-- ==== Sys2Proof/Laws/Step.lean ====
section
/-!
SUPPORT. What a command and a step can do, once (40_link.md R79): every claim about a next state starts from these.
-/

namespace Sys2Proof.Machine

/-- Every command answers a next state: the engine raises no exception (R110). -/
theorem exec_next (i : Instr) (s : State) : ∃ t, exec i s = .next t := by cases i <;> exact ⟨_, rfl⟩

/-- Everything frames can change: the lines and the end of the trace. -/
theorem sendFrames_shape (fs : List (Byte × Byte)) (s : State) :
    ∃ cs clk din es, sendFrames fs s = { s with cs := cs, clk := clk, din := din, trace := s.trace ++ es } := by
  induction fs generalizing s with
  | nil => exact ⟨s.cs, s.clk, s.din, [], by simp [sendFrames_nil]⟩
  | cons f fs ih =>
    obtain ⟨cs, clk, din, es, h⟩ := ih (sendFrame f.1 f.2 s)
    exact ⟨cs, clk, din, frameEvents f.1 f.2 ++ es, by rw [sendFrames_cons, h, sendFrame_eq]; simp⟩

theorem renderGlyph_cases (i : Nat) (s : State) :
    (∃ c, renderGlyph i s = .error c) ∨ (∃ fs, renderGlyph i s = .ok (sendFrames fs s)) := by
  unfold renderGlyph
  split
  · exact .inr ⟨_, rfl⟩
  · exact .inl ⟨_, rfl⟩

/-- Everything a command can change: the lines, the end of the trace, and, for TICK and SHOW, the phase and the
refusal mark. -/
theorem exec_shape {i : Instr} {s t : State} (h : exec i s = .next t) :
    ∃ cs clk din phase refused es, t = { s with
      cs := cs, clk := clk, din := din, phase := phase, refused := refused, trace := s.trace ++ es } := by
  have frames : ∀ fs, t = sendFrames fs s → ∃ cs clk din phase refused es, t = { s with
      cs := cs, clk := clk, din := din, phase := phase, refused := refused, trace := s.trace ++ es } := by
    rintro fs rfl
    obtain ⟨cs, clk, din, es, h⟩ := sendFrames_shape fs s
    exact ⟨cs, clk, din, s.phase, s.refused, es, h⟩
  cases i with
  | select => cases h; exact ⟨false, s.clk, s.din, s.phase, s.refused, _, rfl⟩
  | deselect => cases h; exact ⟨true, s.clk, s.din, s.phase, s.refused, _, rfl⟩
  | txbyte v => cases h; exact ⟨s.cs, _, _, s.phase, s.refused, _, txByte_eq v s⟩
  | wrreg a v => cases h; exact ⟨_, _, _, s.phase, s.refused, _, sendFrame_eq _ v s⟩
  | init => cases h; exact frames _ rfl
  | clear => cases h; exact frames _ rfl
  | render rows => cases h; exact frames _ rfl
  | tick =>
    cases h
    rcases renderGlyph_cases (clampIndex s.build s.cursor) s with ⟨c, hc⟩ | ⟨fs, hf⟩
    · exact ⟨s.cs, s.clk, s.din, s.phase, some c, [], by simp [hc, Except.map, orRefuse, refuse]⟩
    · obtain ⟨cs, clk, din, es, h⟩ := sendFrames_shape fs s
      exact ⟨cs, clk, din, .waiting, s.refused, es ++ [.wait Config.tickMs], by
        simp [hf, Except.map, orRefuse, h, waitMs, State.record]⟩
  | showGlyph v =>
    cases h
    rcases renderGlyph_cases (clampIndex s.build v) s with ⟨c, hc⟩ | ⟨fs, hf⟩
    · exact ⟨s.cs, s.clk, s.din, s.phase, some c, [], by simp [hc, orRefuse, refuse]⟩
    · exact frames fs (by simp [hf, orRefuse])

/-- One turn of the service: the tick resumes, or only the schedule changes (R118). -/
theorem serviceTurn_cases (s : State) :
    (∃ rs, serviceTurn s = resumeTick { s with waitReplies := rs }) ∨
    (∃ rs, serviceTurn s = { s with waitReplies := rs }) := by
  unfold serviceTurn
  split
  · exact .inl ⟨s.waitReplies, rfl⟩
  · exact .inl ⟨_, rfl⟩
  · exact .inr ⟨_, rfl⟩
  · exact .inr ⟨s.waitReplies, rfl⟩

/-- The turn in which the service returns: the first entry is due, or there is none (R118; log 8). -/
theorem serviceTurn_returns {s : State} {later : List WaitReply}
    (h : s.waitReplies = .after 0 :: later ∨ (s.waitReplies = [] ∧ later = [])) :
    serviceTurn s = resumeTick { s with waitReplies := later } := by
  obtain ⟨_, _, _, _, _, _, _, _, _, _, replies⟩ := s
  rcases h with h | ⟨h, rfl⟩ <;> (dsimp only at h; subst h; rfl)

/-! ### The three kinds of step -/

theorem step_of_refused {s : State} {c : RefusalCause} (h : s.refused = some c) : step s = .refused (.stopped c) := by
  simp only [step, h]

theorem step_of_waiting {s : State} (hr : s.refused = none) (hp : s.phase = .waiting) :
    step s = .next (serviceTurn s) := by
  simp only [step, hr, hp]

theorem step_of_ready {s : State} (h : Ready s) :
    step s = match fetchCommand s with
      | .stop f => .fault f
      | .refusal c => .next (refuse c s)
      | .command i len => afterExec len (exec i s) := by
  simp only [step, h.1, h.2]
  all_goals (cases fetchCommand s <;> rfl)

/-- Everything a step can do (R79, R111, R118). -/
theorem step_cases {s t : State} (h : step s = .next t) :
    s.refused = none ∧
    ((s.phase = .waiting ∧ t = serviceTurn s) ∨
     (s.phase = .ready ∧ ∃ c, fetchCommand s = .refusal c ∧ t = refuse c s) ∨
     (s.phase = .ready ∧ ∃ i len u, fetchCommand s = .command i len ∧ exec i s = .next u ∧
       t = finishCommand len u)) := by
  unfold step at h
  cases hr : s.refused with
  | some c => simp [hr] at h
  | none =>
    refine ⟨rfl, ?_⟩
    simp only [hr] at h
    cases hp : s.phase with
    | waiting =>
      simp only [hp, Host.Outcome.next.injEq] at h
      exact .inl ⟨rfl, h.symm⟩
    | ready =>
      simp only [hp] at h
      cases hf : fetchCommand s with
      | stop f => simp [hf] at h
      | refusal c =>
        simp only [hf, Host.Outcome.next.injEq] at h
        exact .inr (.inl ⟨rfl, c, rfl, h.symm⟩)
      | command i len =>
        obtain ⟨u, hu⟩ := exec_next i s
        simp only [hf, hu, afterExec, Host.Outcome.next.injEq] at h
        exact .inr (.inr ⟨rfl, i, len, u, rfl, hu, h.symm⟩)

/-- A run of `m + n` steps is a run of `m` and then one of `n`. -/
theorem runSteps_add {m n : Nat} {s t : State} (h : runSteps m s = .next t) : runSteps (m + n) s = runSteps n t := by
  induction m generalizing s with
  | zero => cases h; rw [Nat.zero_add]
  | succ m ih =>
    rw [Nat.succ_add]
    simp only [runSteps] at h ⊢
    cases hs : step s with
    | next u => rw [hs] at h; exact ih h
    | fault f => rw [hs] at h; cases h
    | refused r => rw [hs] at h; cases h

/-- No step writes the build, so the glyph ROM keeps its canonical form (R25, R42). -/
theorem step_keeps_romWf {s t : State} (h : step s = .next t) (hw : Memory.wf s.build.glyphCount s.build.rom) :
    Memory.wf t.build.glyphCount t.build.rom := by
  have hb : t.build = s.build := by
    obtain ⟨_, ⟨_, rfl⟩ | ⟨_, c, _, rfl⟩ | ⟨_, i, len, u, _, hu, rfl⟩⟩ := step_cases h
    · rcases serviceTurn_cases s with ⟨rs, e⟩ | ⟨rs, e⟩ <;> simp [e]
    · rfl
    · obtain ⟨_, _, _, _, _, _, rfl⟩ := exec_shape hu
      simp
  rw [hb]; exact hw

/-- Reset's memory has the canonical form, whatever the mode. -/
theorem reset_romWf : Memory.wf State.reset.build.glyphCount State.reset.build.rom :=
  (build_ofMode_wf Config.mode).2.2

end Sys2Proof.Machine
end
※
- Problem requirements -
Copy exactly. Include the line containing "simp only [runSteps] at h ⊢" and every later line through the end of the listing, and nothing else.

- Answer box -
    simp only [runSteps] at h ⊢
    cases hs : step s with
    | next u => rw [hs] at h; exact ih h
    | fault f => rw [hs] at h; cases h
    | refused r => rw [hs] at h; cases h

/-- No step writes the build, so the glyph ROM keeps its canonical form (R25, R42). -/
theorem step_keeps_romWf {s t : State} (h : step s = .next t) (hw : Memory.wf s.build.glyphCount s.build.rom) :
    Memory.wf t.build.glyphCount t.build.rom := by
  have hb : t.build = s.build := by
    obtain ⟨_, ⟨_, rfl⟩ | ⟨_, c, _, rfl⟩ | ⟨_, i, len, u, _, hu, rfl⟩⟩ := step_cases h
    · rcases serviceTurn_cases s with ⟨rs, e⟩ | ⟨rs, e⟩ <;> simp [e]
    · rfl
    · obtain ⟨_, _, _, _, _, _, rfl⟩ := exec_shape hu
      simp
  rw [hb]; exact hw

/-- Reset's memory has the canonical form, whatever the mode. -/
theorem reset_romWf : Memory.wf State.reset.build.glyphCount State.reset.build.rom :=
  (build_ofMode_wf Config.mode).2.2

end Sys2Proof.Machine
end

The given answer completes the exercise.